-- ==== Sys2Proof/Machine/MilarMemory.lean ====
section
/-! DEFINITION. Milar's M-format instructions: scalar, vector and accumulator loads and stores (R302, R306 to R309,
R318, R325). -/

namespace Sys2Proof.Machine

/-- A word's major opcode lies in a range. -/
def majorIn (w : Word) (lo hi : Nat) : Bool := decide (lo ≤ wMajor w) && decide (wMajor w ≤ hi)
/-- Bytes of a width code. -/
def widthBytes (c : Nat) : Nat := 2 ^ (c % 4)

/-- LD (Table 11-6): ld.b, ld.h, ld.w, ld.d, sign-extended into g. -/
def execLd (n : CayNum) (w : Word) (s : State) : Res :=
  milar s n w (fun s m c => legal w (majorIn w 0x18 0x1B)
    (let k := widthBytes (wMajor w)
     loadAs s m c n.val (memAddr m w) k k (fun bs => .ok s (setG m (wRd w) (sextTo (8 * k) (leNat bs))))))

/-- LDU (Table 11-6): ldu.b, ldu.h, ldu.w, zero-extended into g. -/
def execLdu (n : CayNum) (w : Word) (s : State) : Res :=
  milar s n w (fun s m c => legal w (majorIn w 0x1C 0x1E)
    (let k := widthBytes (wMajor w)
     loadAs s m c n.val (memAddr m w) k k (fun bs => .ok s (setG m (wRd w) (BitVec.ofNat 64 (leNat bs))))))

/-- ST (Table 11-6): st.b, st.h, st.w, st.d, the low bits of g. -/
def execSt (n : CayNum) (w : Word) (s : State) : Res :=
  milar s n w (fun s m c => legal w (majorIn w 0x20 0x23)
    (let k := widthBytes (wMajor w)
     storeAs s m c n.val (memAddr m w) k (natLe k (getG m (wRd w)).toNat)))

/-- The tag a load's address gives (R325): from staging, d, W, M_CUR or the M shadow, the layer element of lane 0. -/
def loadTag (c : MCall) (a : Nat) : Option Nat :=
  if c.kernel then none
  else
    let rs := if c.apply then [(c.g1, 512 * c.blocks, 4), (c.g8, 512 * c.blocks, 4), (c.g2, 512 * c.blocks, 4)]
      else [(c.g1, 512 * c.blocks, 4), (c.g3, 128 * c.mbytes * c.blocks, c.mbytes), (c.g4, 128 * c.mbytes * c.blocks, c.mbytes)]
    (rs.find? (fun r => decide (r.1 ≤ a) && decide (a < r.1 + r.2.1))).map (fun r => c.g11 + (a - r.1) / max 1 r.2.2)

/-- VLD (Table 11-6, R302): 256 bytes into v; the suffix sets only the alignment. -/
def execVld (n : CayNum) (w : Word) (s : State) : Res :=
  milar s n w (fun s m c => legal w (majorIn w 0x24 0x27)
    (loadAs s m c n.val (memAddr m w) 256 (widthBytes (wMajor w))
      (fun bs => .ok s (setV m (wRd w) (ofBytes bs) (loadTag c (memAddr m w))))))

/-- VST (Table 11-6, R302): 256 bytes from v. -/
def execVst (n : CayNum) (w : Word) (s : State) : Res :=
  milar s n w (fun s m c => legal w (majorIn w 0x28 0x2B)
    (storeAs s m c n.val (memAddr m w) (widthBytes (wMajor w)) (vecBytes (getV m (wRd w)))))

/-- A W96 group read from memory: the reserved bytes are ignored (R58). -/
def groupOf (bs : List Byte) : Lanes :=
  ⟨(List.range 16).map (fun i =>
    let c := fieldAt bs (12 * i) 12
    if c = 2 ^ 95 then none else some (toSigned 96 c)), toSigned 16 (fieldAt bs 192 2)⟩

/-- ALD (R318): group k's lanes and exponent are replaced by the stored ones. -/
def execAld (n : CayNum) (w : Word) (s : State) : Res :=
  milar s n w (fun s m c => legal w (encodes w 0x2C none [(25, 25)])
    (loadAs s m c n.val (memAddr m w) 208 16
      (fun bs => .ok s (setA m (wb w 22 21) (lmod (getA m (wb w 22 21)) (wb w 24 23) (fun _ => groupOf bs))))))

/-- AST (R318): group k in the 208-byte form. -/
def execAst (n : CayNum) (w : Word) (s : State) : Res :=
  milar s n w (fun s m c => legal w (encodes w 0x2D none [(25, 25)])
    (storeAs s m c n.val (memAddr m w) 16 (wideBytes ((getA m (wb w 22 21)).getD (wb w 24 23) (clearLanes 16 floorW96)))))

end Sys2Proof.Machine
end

--

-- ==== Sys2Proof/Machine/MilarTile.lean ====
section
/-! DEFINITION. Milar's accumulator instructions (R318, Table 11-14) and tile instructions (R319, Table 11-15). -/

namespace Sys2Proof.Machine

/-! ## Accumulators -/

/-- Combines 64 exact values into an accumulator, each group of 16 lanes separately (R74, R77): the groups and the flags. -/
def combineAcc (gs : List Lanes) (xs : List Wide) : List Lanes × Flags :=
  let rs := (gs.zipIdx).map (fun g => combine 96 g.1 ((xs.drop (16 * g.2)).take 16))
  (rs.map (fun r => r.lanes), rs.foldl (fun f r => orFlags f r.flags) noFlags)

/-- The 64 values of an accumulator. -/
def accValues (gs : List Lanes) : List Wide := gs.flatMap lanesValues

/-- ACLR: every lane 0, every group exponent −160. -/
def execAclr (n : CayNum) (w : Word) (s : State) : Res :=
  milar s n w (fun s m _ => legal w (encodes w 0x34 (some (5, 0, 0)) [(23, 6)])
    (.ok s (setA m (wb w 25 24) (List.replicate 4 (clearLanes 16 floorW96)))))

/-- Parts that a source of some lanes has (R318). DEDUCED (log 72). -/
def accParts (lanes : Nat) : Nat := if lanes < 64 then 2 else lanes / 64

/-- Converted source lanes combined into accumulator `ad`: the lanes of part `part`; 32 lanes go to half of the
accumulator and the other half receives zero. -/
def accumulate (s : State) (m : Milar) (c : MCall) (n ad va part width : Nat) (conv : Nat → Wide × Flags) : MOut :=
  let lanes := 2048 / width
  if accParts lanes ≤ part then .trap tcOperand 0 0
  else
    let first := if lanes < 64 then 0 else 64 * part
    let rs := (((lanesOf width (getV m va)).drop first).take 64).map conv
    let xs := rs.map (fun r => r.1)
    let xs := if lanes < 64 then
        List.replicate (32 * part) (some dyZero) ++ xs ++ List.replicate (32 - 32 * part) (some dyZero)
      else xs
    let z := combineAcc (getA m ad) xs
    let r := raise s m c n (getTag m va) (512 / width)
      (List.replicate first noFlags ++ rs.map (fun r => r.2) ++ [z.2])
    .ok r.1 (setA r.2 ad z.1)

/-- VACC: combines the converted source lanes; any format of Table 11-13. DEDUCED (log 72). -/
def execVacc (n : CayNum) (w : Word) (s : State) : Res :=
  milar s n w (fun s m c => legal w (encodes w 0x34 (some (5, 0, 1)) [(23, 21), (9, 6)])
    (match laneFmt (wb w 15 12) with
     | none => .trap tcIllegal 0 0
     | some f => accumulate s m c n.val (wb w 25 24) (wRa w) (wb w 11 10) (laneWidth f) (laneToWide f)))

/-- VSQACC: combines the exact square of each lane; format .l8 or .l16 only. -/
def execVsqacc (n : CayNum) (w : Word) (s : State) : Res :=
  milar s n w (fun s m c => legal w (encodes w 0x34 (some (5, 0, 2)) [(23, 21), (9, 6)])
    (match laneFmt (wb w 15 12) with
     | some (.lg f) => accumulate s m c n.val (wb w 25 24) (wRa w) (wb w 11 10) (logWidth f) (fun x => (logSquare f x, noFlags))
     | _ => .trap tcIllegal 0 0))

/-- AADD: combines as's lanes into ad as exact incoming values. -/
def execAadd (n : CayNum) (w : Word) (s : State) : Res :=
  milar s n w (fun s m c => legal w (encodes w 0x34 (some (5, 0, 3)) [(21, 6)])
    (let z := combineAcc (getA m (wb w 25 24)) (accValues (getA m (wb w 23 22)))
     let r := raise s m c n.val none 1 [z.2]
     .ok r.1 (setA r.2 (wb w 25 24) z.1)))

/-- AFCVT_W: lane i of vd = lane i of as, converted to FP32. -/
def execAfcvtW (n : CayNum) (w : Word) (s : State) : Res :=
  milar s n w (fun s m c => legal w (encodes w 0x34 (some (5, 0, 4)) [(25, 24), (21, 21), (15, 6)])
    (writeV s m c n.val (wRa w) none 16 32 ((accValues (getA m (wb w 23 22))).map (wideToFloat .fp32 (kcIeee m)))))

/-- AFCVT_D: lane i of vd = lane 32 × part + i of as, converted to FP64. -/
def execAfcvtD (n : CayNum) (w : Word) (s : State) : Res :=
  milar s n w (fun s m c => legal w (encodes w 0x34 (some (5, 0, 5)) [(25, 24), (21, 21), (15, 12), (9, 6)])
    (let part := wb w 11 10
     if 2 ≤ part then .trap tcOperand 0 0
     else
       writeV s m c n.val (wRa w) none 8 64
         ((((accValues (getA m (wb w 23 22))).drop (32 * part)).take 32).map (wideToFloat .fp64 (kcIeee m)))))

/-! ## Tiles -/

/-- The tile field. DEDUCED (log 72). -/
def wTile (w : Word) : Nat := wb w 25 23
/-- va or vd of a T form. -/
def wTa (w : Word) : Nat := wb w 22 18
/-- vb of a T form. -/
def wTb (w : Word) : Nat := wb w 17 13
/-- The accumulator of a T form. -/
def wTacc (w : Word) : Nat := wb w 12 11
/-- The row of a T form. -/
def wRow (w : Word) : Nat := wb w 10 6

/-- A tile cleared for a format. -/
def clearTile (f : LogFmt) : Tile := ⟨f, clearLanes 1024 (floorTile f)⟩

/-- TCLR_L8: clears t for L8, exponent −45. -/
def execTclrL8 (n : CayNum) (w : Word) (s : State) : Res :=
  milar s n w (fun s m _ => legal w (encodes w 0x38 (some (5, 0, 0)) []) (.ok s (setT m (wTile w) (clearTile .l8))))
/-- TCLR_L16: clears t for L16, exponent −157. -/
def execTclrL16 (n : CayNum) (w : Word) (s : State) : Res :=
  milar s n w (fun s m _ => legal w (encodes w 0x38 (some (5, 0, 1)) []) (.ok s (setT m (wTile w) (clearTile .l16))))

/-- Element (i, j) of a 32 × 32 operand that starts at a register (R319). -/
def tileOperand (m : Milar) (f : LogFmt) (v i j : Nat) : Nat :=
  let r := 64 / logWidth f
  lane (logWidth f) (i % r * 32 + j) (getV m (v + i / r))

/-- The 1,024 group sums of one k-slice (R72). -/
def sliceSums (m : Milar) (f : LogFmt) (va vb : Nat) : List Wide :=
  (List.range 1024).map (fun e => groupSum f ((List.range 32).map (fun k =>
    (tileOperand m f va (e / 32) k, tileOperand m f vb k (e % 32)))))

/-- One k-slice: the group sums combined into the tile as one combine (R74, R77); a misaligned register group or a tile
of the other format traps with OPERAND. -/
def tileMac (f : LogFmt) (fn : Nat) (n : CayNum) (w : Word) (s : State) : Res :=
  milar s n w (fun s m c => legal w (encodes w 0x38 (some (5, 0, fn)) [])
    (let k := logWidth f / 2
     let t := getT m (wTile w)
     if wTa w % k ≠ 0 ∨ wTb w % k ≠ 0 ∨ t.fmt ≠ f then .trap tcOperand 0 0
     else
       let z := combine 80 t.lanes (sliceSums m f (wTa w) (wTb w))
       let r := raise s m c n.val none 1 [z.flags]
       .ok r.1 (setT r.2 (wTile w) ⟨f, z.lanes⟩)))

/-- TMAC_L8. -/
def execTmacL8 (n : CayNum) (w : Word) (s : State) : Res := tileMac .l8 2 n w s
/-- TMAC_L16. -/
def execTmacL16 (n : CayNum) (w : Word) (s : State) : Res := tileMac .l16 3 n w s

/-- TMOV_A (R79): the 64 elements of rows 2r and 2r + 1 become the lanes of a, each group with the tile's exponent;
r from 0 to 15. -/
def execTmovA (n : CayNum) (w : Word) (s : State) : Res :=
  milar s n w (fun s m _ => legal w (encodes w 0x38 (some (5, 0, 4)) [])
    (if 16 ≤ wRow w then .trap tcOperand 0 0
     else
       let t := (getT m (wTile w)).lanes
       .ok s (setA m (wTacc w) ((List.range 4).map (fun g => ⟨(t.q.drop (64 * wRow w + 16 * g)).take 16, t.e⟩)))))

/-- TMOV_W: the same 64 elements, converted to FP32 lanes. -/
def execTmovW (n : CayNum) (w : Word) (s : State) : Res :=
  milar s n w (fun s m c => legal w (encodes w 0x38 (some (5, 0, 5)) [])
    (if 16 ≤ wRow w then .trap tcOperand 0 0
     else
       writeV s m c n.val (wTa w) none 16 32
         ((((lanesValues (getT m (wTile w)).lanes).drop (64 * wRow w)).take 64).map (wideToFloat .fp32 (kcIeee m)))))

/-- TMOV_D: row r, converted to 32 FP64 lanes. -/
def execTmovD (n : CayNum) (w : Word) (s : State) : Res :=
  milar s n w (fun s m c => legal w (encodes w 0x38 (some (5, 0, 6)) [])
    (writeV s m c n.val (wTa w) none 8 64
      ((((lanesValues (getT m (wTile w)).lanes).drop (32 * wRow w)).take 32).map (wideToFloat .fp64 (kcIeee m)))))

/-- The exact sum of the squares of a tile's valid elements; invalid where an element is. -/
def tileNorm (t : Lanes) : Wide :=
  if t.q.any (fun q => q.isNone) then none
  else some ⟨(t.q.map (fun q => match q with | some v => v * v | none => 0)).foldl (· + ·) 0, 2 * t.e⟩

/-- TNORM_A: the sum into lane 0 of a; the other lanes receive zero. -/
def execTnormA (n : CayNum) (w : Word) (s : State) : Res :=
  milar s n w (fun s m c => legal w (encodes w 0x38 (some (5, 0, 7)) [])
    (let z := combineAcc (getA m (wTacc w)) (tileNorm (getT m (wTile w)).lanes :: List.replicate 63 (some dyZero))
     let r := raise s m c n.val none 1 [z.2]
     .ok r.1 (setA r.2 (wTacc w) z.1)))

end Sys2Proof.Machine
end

...

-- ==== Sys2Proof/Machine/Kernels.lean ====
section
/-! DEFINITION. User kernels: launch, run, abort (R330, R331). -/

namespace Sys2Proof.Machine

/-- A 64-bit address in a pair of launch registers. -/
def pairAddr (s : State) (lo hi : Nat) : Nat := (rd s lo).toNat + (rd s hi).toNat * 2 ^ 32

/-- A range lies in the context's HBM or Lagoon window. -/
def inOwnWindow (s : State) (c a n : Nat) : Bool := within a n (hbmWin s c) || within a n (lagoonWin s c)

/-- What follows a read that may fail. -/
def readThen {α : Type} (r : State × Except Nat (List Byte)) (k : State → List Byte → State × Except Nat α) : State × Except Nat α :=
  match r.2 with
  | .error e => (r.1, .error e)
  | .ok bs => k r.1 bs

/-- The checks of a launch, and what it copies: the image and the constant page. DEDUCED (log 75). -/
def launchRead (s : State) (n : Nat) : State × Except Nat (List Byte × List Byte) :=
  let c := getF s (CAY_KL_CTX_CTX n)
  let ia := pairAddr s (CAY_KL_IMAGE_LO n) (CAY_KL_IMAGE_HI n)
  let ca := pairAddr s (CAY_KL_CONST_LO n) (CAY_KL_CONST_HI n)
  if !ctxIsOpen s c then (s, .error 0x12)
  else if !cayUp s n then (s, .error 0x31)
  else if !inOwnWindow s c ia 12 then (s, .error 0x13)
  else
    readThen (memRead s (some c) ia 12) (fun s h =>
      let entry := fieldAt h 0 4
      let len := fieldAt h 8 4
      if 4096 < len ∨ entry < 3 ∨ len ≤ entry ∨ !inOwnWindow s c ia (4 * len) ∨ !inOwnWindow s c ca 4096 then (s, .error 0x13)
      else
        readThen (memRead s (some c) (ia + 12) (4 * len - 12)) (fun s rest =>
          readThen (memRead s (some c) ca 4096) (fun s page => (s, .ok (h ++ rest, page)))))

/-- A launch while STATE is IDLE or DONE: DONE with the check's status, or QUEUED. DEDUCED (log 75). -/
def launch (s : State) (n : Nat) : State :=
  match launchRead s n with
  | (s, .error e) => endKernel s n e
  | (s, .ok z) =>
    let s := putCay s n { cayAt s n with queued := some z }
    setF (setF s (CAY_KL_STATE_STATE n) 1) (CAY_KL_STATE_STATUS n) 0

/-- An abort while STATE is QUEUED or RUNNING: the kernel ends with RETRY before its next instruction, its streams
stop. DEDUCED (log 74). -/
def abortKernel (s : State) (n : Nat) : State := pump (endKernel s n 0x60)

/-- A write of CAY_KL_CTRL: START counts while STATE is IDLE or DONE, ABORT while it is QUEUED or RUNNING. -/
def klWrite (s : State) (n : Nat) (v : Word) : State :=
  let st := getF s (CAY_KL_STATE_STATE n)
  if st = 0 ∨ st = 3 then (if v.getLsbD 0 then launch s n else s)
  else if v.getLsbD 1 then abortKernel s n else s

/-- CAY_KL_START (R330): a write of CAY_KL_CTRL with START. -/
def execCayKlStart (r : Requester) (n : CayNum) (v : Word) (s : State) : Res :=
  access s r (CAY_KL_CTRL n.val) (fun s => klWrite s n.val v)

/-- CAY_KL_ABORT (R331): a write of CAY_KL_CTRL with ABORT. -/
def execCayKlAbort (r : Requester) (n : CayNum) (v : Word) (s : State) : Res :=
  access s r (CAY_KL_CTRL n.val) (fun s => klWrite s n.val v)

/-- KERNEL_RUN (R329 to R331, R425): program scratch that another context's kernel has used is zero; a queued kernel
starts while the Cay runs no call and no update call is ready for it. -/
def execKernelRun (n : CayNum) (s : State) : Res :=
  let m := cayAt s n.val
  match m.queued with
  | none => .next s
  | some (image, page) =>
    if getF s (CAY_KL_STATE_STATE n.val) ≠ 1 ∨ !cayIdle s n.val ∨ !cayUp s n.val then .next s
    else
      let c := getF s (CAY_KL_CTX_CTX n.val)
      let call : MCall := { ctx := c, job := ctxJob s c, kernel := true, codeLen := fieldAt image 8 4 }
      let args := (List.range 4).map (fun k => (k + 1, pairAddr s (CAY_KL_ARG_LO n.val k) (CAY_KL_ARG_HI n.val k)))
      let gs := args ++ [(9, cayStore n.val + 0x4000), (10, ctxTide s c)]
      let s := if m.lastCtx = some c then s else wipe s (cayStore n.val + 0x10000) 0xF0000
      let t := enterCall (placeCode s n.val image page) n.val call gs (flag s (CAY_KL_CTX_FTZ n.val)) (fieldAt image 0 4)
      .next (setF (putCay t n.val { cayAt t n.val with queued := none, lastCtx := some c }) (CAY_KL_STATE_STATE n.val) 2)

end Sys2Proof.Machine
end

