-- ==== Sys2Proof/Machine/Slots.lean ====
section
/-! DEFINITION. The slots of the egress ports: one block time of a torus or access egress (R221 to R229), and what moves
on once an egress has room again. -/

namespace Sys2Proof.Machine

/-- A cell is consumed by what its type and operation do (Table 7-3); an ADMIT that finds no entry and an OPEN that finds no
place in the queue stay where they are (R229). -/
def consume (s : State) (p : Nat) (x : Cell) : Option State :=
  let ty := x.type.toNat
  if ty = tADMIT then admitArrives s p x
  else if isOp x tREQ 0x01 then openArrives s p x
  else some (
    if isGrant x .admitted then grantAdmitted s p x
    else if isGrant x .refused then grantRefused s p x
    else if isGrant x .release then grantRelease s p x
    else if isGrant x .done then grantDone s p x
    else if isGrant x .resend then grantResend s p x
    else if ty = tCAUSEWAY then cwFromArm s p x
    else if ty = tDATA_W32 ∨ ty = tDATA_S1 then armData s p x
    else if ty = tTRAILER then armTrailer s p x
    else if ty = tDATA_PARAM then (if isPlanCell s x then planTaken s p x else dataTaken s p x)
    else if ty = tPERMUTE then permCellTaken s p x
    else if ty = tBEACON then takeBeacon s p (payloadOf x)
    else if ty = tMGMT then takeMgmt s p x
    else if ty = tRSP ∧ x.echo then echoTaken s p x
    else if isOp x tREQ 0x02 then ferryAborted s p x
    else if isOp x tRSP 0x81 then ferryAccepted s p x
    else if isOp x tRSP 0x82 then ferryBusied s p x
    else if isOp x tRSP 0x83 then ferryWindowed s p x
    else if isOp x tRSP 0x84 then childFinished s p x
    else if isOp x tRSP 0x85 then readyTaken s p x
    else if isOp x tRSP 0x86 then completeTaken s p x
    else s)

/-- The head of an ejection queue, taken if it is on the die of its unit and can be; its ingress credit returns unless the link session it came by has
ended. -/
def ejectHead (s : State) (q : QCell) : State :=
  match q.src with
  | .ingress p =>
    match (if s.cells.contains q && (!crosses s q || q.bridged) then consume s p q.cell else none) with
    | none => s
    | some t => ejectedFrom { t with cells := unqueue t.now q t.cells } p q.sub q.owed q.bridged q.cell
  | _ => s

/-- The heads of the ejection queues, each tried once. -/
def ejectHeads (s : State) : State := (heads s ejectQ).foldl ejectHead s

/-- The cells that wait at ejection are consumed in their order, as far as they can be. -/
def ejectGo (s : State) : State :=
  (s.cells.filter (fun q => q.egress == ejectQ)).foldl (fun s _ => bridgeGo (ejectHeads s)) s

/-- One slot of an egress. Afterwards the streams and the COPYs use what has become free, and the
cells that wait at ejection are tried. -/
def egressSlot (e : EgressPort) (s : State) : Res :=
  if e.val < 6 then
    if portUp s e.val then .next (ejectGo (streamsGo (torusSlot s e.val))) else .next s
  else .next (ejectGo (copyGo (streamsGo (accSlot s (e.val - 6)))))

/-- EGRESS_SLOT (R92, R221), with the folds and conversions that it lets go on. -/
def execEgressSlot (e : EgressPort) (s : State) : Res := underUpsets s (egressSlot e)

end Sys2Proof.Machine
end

• TASK TO CARRY OUT:
The answer is a single number, the count of lines in the records that contain the string "wait".

• WRITTEN REPLY:
2